Following the war, Dwight settled between 1778-1783 in Northampton, where he was “a farmer, preacher, student, and representative in the state legislature,” according to Mr. Bailey. After becoming a Congregational minister in Fairfield, Conn., Dwight supplemented his insufficient pastoral salary by opening a private academy. The success of this academy led to his election in 1795 as president of Yale College.
Dwight left a legacy of improved scholastic standards at Yale College, serving not only as the school’s president, but also as professor of literature, oratory and theology, and college chaplain. He is credited with fostering a revival among the students through his sermons in the college chapel, a revival that spread to other New England colleges.
Dwight’s literary accomplishments were many. He may be best known today for his 1797 revision of Isaac Watts’ 1719 Psalms of David, to which he added 33 of his own texts. “I Love Thy Kingdom, Lord,” published in the 1801 revision of Watts’ Psalms of David, is the only remaining text from Dwight’s Watts, prepared at the request of the General Association (Congregational) of Connecticut, that has survived.

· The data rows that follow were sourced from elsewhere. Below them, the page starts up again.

-- ==== Sys2Proof/Laws/Session.lean ====
section
/-! SUPPORT. What a run of frames can do, said once: the zero frames of `ClearScreen` and the commands of the bring-up. -/

namespace Sys2Proof.Machine

/-- The events of `n` frames of one zero byte. -/
def zeroFrameEvents (n : Nat) : List Event := (List.replicate n (frameEvents .high [0x00])).flatten

theorem zeroFrameEvents_length (n : Nat) : (zeroFrameEvents n).length = 4 * n := by
  simp [zeroFrameEvents, frameEvents, Nat.mul_comm]

/-- The events of command frames one after another. -/
def cmdEvents (bs : List Byte) : List Event := bs.flatMap fun b => frameEvents .low [b]

@[simp] theorem zeroFrames_zero (s : State) : zeroFrames 0 s = .next s := rfl

theorem zeroFrames_succ (n : Nat) (s : State) : zeroFrames (n + 1) s = thenDo (data [0x00] s) (zeroFrames n) := rfl

/-- The screen clear as one frame and 503 more: the form the lemmas below apply to. -/
theorem clearScreen_eq (s : State) : clearScreen s = zeroFrames (503 + 1) s := rfl

/-- One zero frame or more, on a configured bus, when the transport completes as many bytes (R153). -/
theorem zeroFrames_accepts {n : Nat} {s : State} (hb : s.busCfg = true) (h : s.transport.accepts (n + 1) = true) :
    zeroFrames (n + 1) s =
      .next { s with dc := some .high, ce := some .high, trace := s.trace ++ zeroFrameEvents (n + 1),
                     transport := s.transport.after (n + 1) } := by
  induction n generalizing s with
  | zero => rw [zeroFrames_succ, data_accepts (bs := [0x00]) hb h]; simp [afterFrame, zeroFrameEvents]
  | succ n ih =>
    rw [Nat.add_comm, Transport.accepts_add, Bool.and_eq_true] at h
    rw [zeroFrames_succ, data_accepts (bs := [0x00]) hb h.1, thenDo_next, ih (s := afterFrame .high [0x00] s) hb h.2]
    simp [afterFrame, zeroFrameEvents, List.replicate_succ, Transport.after_add, Nat.add_comm 1 (n + 1)]

/-- A zero frame before INIT is refused (R89). -/
theorem zeroFrames_refused {n : Nat} {s : State} (hb : s.busCfg = false) :
    zeroFrames (n + 1) s = .refused .busNotConfigured := by
  rw [zeroFrames_succ, data_refused hb]; rfl

/-- All that a run of zero frames can do when it answers a next state. -/
theorem zeroFrames_next {n : Nat} {s t : State} (h : zeroFrames (n + 1) s = .next t) :
    s.busCfg = true ∧ s.transport.accepts (n + 1) = true := by
  induction n generalizing s with
  | zero =>
    rw [zeroFrames_succ, thenDo_eq_next] at h
    obtain ⟨m, h1, _⟩ := h
    obtain ⟨hb, ha, _⟩ := data_next h1
    exact ⟨hb, ha⟩
  | succ n ih =>
    rw [zeroFrames_succ, thenDo_eq_next] at h
    obtain ⟨m, h1, h2⟩ := h
    obtain ⟨hb, ha, rfl⟩ := data_next h1
    refine ⟨hb, ?_⟩
    rw [Nat.add_comm, Transport.accepts_add, Bool.and_eq_true]
    exact ⟨ha, (ih h2).2⟩

/-- Commands on a configured bus, when the transport completes as many bytes (R81, R151). -/
theorem cmds_accepts {b : Byte} {bs : List Byte} {s : State} (hb : s.busCfg = true)
    (h : s.transport.accepts (bs.length + 1) = true) :
    cmds (b :: bs) s =
      .next { s with dc := some .low, ce := some .high, trace := s.trace ++ cmdEvents (b :: bs),
                     transport := s.transport.after (bs.length + 1) } := by
  induction bs generalizing s b with
  | nil => simp [cmds, cmd_accepts hb h, afterFrame, cmdEvents]
  | cons c bs ih =>
    rw [Nat.add_comm, Transport.accepts_add, Bool.and_eq_true] at h
    rw [cmds, cmd_accepts hb h.1, thenDo_next, ih (s := afterFrame .low [b] s) hb h.2]
    simp [afterFrame, cmdEvents, Transport.after_add, Nat.add_comm]

/-- All that a run of commands can do when it answers a next state. -/
theorem cmds_next {bs : List Byte} {s t : State} (h : cmds bs s = .next t) :
    (bs = [] ∨ s.busCfg = true) ∧ s.transport.accepts bs.length = true := by
  induction bs generalizing s with
  | nil => simp
  | cons b bs ih =>
    rw [cmds, thenDo_eq_next] at h
    obtain ⟨m, h1, h2⟩ := h
    obtain ⟨hb, ha, rfl⟩ := cmd_next h1
    refine ⟨.inr hb, ?_⟩
    rw [List.length_cons, Nat.add_comm, Transport.accepts_add, Bool.and_eq_true]
    exact ⟨ha, (ih h2).2⟩

end Sys2Proof.Machine
end

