/-- A transport that completes just the bytes SETCON sends, one or three, and the first value that is clamped. -/
theorem witness_SetconSendsTheClampedContrast :
    (ready [] [] (.stallsAfter (bytesSent (.setcon 128)))).busCfg = true ∧
    (ready [] [] (.stallsAfter (bytesSent (.setcon 128)))).transport.accepts (bytesSent (.setcon 128)) = true ∧
    127 < (128 : Byte).toNat ∧ ¬127 < (127 : Byte).toNat :=
  ⟨rfl, decide_eq_true (Nat.le_refl _), by decide⟩

theorem witness_SetcurSendsBothAddressesOrNothing :
    ((83 : Byte).toNat < 84 ∧ (47 : Byte).toNat < 48) ∧ 84 ≤ (84 : Byte).toNat ∧ 48 ≤ (48 : Byte).toNat := by decide

theorem witness_SendcmdCarriesAnyControllerCommand :
    (Instr.vopSet 127).isHost = false ∧ encode (.vopSet 127) = [0xFF] := by decide

theorem witness_FrameBeforeInitIsRefused :
    (fresh [] []).busCfg = false ∧ sendsFrame (.sendcmd 0x21) = true ∧ sendsFrame (.setcur 83 47) = true ∧
    isMode 0x99 = false ∧ 84 ≤ (84 : Byte).toNat := by decide

/-- A SENDDAT stalled at its last byte, a SENDCMD at its one byte, a SETCUR at its second, a SETMODE and a SETCON at their
first, an INIT on a bus not yet configured at the last of its 510. -/
theorem witness_StalledTransferSticksInsideTheFrame :
    ((ready [] [] (.stallsAfter 1)).transport = .stallsAfter 1 ∧ (ready [] [] (.stallsAfter 1)).busCfg = true ∧
      [(0xFF : Byte), 0x00].length = (2 : BitVec 16).toNat ∧ 1 < (2 : BitVec 16).toNat) ∧
    (ready [] [] (.stallsAfter 0)).transport = .stallsAfter 0 ∧
    1 < bytesSent (.setcur 83 47) ∧ 0 < bytesSent (.setmode 0x05) ∧ 0 < bytesSent (.setcon 128) ∧
    ({ fresh [] [] with transport := .stallsAfter 509 } : State).transport = .stallsAfter 509 ∧ 509 < bytesSent .init :=
  ⟨by decide, by decide, by decide, by decide, by show 0 < (if _ then 3 else 1); split <;> decide, rfl, by decide⟩

/-- A canonical framebuffer with a pixel in its first and in its last byte. -/
theorem witness_canonical_framebuffer : (ready [(0, 0x01), (503, 0x80)] [] .live).fb.wf = true := by decide

theorem witness_PixelSetsItsBitAndNothingElse :
    (83 : Byte).toNat < 84 ∧ (47 : Byte).toNat < 48 ∧ 84 ≤ (84 : Byte).toNat ∧ 48 ≤ (48 : Byte).toNat := by decide

theorem witness_PixelsAndBitsCorrespond : (83 < 84 ∧ 47 < 48) ∧ (503 < 504 ∧ 7 < 8) ∧ byteIndex 83 47 = 503 ∧ bitIndex 47 = 7 := by
  decide

theorem witness_DrawingSetsExactlyThePlottedPixels :
    isDrawing (.trif 2 1 0 5 6 7) = true ∧ isDrawing (.pixel 84 0) = true ∧ isDrawing (.circf 1 2 3) = true := by decide
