-- ==== Sys2Proof/Machine/Transfer.lean ====
section
/-! DEFINITION. Machine/Transfer.lean: family F, BCD store, register dump, register load
(spec/49_memory_transfer.md). `I` is unchanged by all three (decision D21). -/

namespace Sys2Proof.Machine

/-- Stores the registers of the list, `V[i]` at `I + i`, in the order of the list (R221, R71). -/
def storeRegs : State → List RegNum → Except FaultRaise State
  | s, [] => .ok s
  | s, i :: is => do
    let t ← s.memWrite (s.ea i.val) (s.reg i)
    storeRegs t is

/-- Loads the registers of the list, `V[i]` from `I + i`, in the order of the list (R222, R71). -/
def loadRegs : State → List RegNum → Except FaultRaise State
  | s, [] => .ok s
  | s, i :: is => do
    let b ← s.memRead (s.ea i.val)
    loadRegs (s.setReg i b) is

/-- The three digits of `v` at `I`, `I + 1`, `I + 2`, hundreds first (R220, R71). -/
def storeBcd (s : State) (v : Byte) : Except FaultRaise State := do
  let a ← s.memWrite (s.ea 0) (bcdHundreds v)
  let b ← a.memWrite (a.ea 1) (bcdTens v)
  b.memWrite (b.ea 2) (bcdOnes v)

/-- `Fx33` (R220). -/
def execLdB (x : RegNum) (s : State) : Host.Outcome State Fault Refusal :=
  s.commit do
    let t ← storeBcd s (s.reg x)
    .ok t.advance

/-- `Fx55` (R221). -/
def execLdMemVx (x : RegNum) (s : State) : Host.Outcome State Fault Refusal :=
  s.commit do
    let t ← storeRegs s (regsUpTo x)
    .ok t.advance

/-- `Fx65` (R222). -/
def execLdVxMem (x : RegNum) (s : State) : Host.Outcome State Fault Refusal :=
  s.commit do
    let t ← loadRegs s (regsUpTo x)
    .ok t.advance

end Sys2Proof.Machine
end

Watts had paraphrased only the psalms he deemed fit for public worship. Though psalters from England were still in common usage in America at this time, including Sternhold and Hopkins’ “Old Version” (1564) and Tate and Brady’s “New Version” (1696), Watts’ early 18th-century paraphrases were making headway in the American colonies.
Several versions of Watts’ texts appeared in the colonies, including one by Joel Barlow. Barlow’s edition, though widely used, was tainted when he went to France to participate in the French Revolution and reportedly fell into immorality. Dwight was given the task to “disinfect Barlow” by producing a new edition. Dwight’s Watts was very successful in Connecticut and used almost exclusively there for over 30 years.

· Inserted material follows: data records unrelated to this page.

theorem exec_withInputs {i : Instr} (hrnd : i.readsRnd → (s.withInputs l).input.rnd = s.input.rnd)
    (hkeys : i.readsKeys → (s.withInputs l).input.keys = s.input.keys) (h : exec i s = .next t) :
    exec i (s.withInputs l) = .next (t.withInputs l) := by
  cases i
  case rnd x kk =>
    cases h
    simp only [exec, execRnd, hrnd ⟨x, kk, rfl⟩]
    rfl
  case skp x =>
    refine commit_eq_next_withInputs ?_ h
    simp only [keyDown_withInputs (hkeys ⟨x, by simp⟩), State.withInputs_skipIf]
    exact ok_bind_withInputs (keyIndex (s.reg x)) fun k => s.skipIf (s.keyDown k)
  case sknp x =>
    refine commit_eq_next_withInputs ?_ h
    simp only [keyDown_withInputs (hkeys ⟨x, by simp⟩), State.withInputs_skipIf]
    exact ok_bind_withInputs (keyIndex (s.reg x)) fun k => s.skipIf (!s.keyDown k)
  case ldVxK x =>
    have hfirst := firstKey_withInputs (hkeys ⟨x, by simp⟩)
    simp only [exec, execLdVxK, hfirst] at h ⊢
    cases h
    cases s.firstKey <;> rfl
  case ret =>
    refine commit_eq_next_withInputs ?_ h
    rw [State.withInputs_pop]
    exact map_bind_withInputs s.pop fun _ => rfl
  case call nnn =>
    refine commit_eq_next_withInputs ?_ h
    rw [State.withInputs_push]
    exact map_bind_withInputs (s.push s.pc) fun _ => rfl
  case drw x y n =>
    refine commit_eq_next_withInputs ?_ h
    rw [drawRows_withInputs]
    exact ok_bind_withInputs (drawRows s (s.reg x) (s.reg y) ⟨s.fb, false⟩ (List.range n.val)) fun d =>
      (({ s with fb := d.fb, drawFlag := true } : State).setFlag d.hit).advance
  case ldB x =>
    refine commit_eq_next_withInputs ?_ h
    rw [storeBcd_withInputs]
    exact map_bind_withInputs (storeBcd s (s.reg x)) fun _ => rfl
  case ldMemVx x =>
    refine commit_eq_next_withInputs ?_ h
    rw [storeRegs_withInputs]
    exact map_bind_withInputs (storeRegs s (regsUpTo x)) fun _ => rfl
  case ldVxMem x =>
    refine commit_eq_next_withInputs ?_ h
    rw [loadRegs_withInputs]
    exact map_bind_withInputs (loadRegs s (regsUpTo x)) fun _ => rfl
  case seImm | sneImm | seReg | sneReg =>
    cases h
    exact congrArg _ (State.withInputs_skipIf ..)
  all_goals cases h; rfl

/-- Settles O38: `RND` writes the masked byte; the others do not read it, and the keys are kept. -/
theorem randomIsMaskedInput : Obligations.RandomIsMaskedInput := by
  refine fun s x kk => ⟨writesRegister_of_exec rfl, fun c cs hc => by rw [State.input, hc], fun hlegal h => ?_,
    fun i t c d cs hi hkeys h => ?_⟩
  · have hzero : s.input.rnd = 0 := by rwa [show (0xFF : Byte) = BitVec.allOnes 8 from rfl, BitVec.and_allOnes] at h
    simp [CycleInput.legal, hzero] at hlegal
  · exact exec_withInputs (s := s.withInputs (c :: cs)) (l := d :: cs) (fun ⟨x', kk', hr⟩ => absurd hr (hi x' kk'))
      (fun _ => hkeys.symm) h

/-- Settles O44: the other instructions do not read the keys, and the random byte is kept. -/
theorem onlyKeyInstructionsReadTheKeys : Obligations.OnlyKeyInstructionsReadTheKeys := by
  intro i s t c d cs hi hrnd h
  refine exec_withInputs (s := s.withInputs (c :: cs)) (l := d :: cs) (fun _ => hrnd.symm) ?_ h
  rintro ⟨x, hk⟩
  obtain ⟨hskp, hsknp, hwait⟩ := hi x
  exact absurd hk (by simp [hskp, hsknp, hwait])

end Sys2Proof.Machine
end

section
/-! How a cycle ends, said once: the five ways of `CycleEnds`. The invariant and the one-cycle outputs are read off
from it. -/

namespace Sys2Proof.Machine

/-! ## The record of a fault -/

/-- Every value R230 lets `FINFO` hold fits its 17 bits (R33). -/
theorem legalFaultRecord.info_lt {c : BitVec 3} {n : Nat} {pc : Nat} (h : legalFaultRecord c n pc) : n < 2 ^ 17 := by
  unfold legalFaultRecord at h
  omega

/-- An instruction inside memory leaves a record of R230. -/
theorem Raises.legal {s : State} {i : Instr} {e : FaultRaise} (h : Raises s i e) (hpc : s.pc.toNat ≤ 0xFFE) :
    legalFaultRecord e.kind.code e.info s.pc.toNat := by
  unfold legalFaultRecord
  cases h with
  | dataAccess _ lo hi => exact .inl ⟨rfl, lo, hi⟩
  | pixelAccess _ _ _ lo hi => exact .inr (.inr (.inl ⟨rfl, lo, hi⟩))
  | @keyIndex _ x _ lo => exact .inr (.inr (.inr (.inl ⟨rfl, lo, Nat.le_of_lt_succ (s.reg x).isLt⟩)))
  | overflow => exact .inr (.inr (.inr (.inr (.inl ⟨rfl, rfl, hpc⟩))))
  | underflow => exact .inr (.inr (.inr (.inr (.inr ⟨rfl, rfl, hpc⟩))))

The original eight stanzas have been reduced to four or five in most hymnals. This paraphrase of a portion of Psalm 137 appeared originally under the title, “Love to the Church.” UM Hymnal editor Carlton Young provides a biblical context for this hymn: “The author extends a portion of Psalm 137, the poignant song of the exiled Jews, beginning ‘How could we sing the Lord’s song in a foreign land?’ (Psalm 137:4), into a Christian hymn that extols the virtues of the church.”
Mr. Bailey notes, “Dwight has substituted the Church for the Chosen People of the Old Testament as the special object of God’s care.” Stanza two borrows the image from Psalm 17:8, “Keep me as the apple of thine eye,” to describe this relationship.
Stanza three stresses the service of the church while stanza four states the “prize” of “sweet communion” for those who make “solemn vows” to further the work of the church. The final stanza announces the final reward of “brighter bliss in heaven.”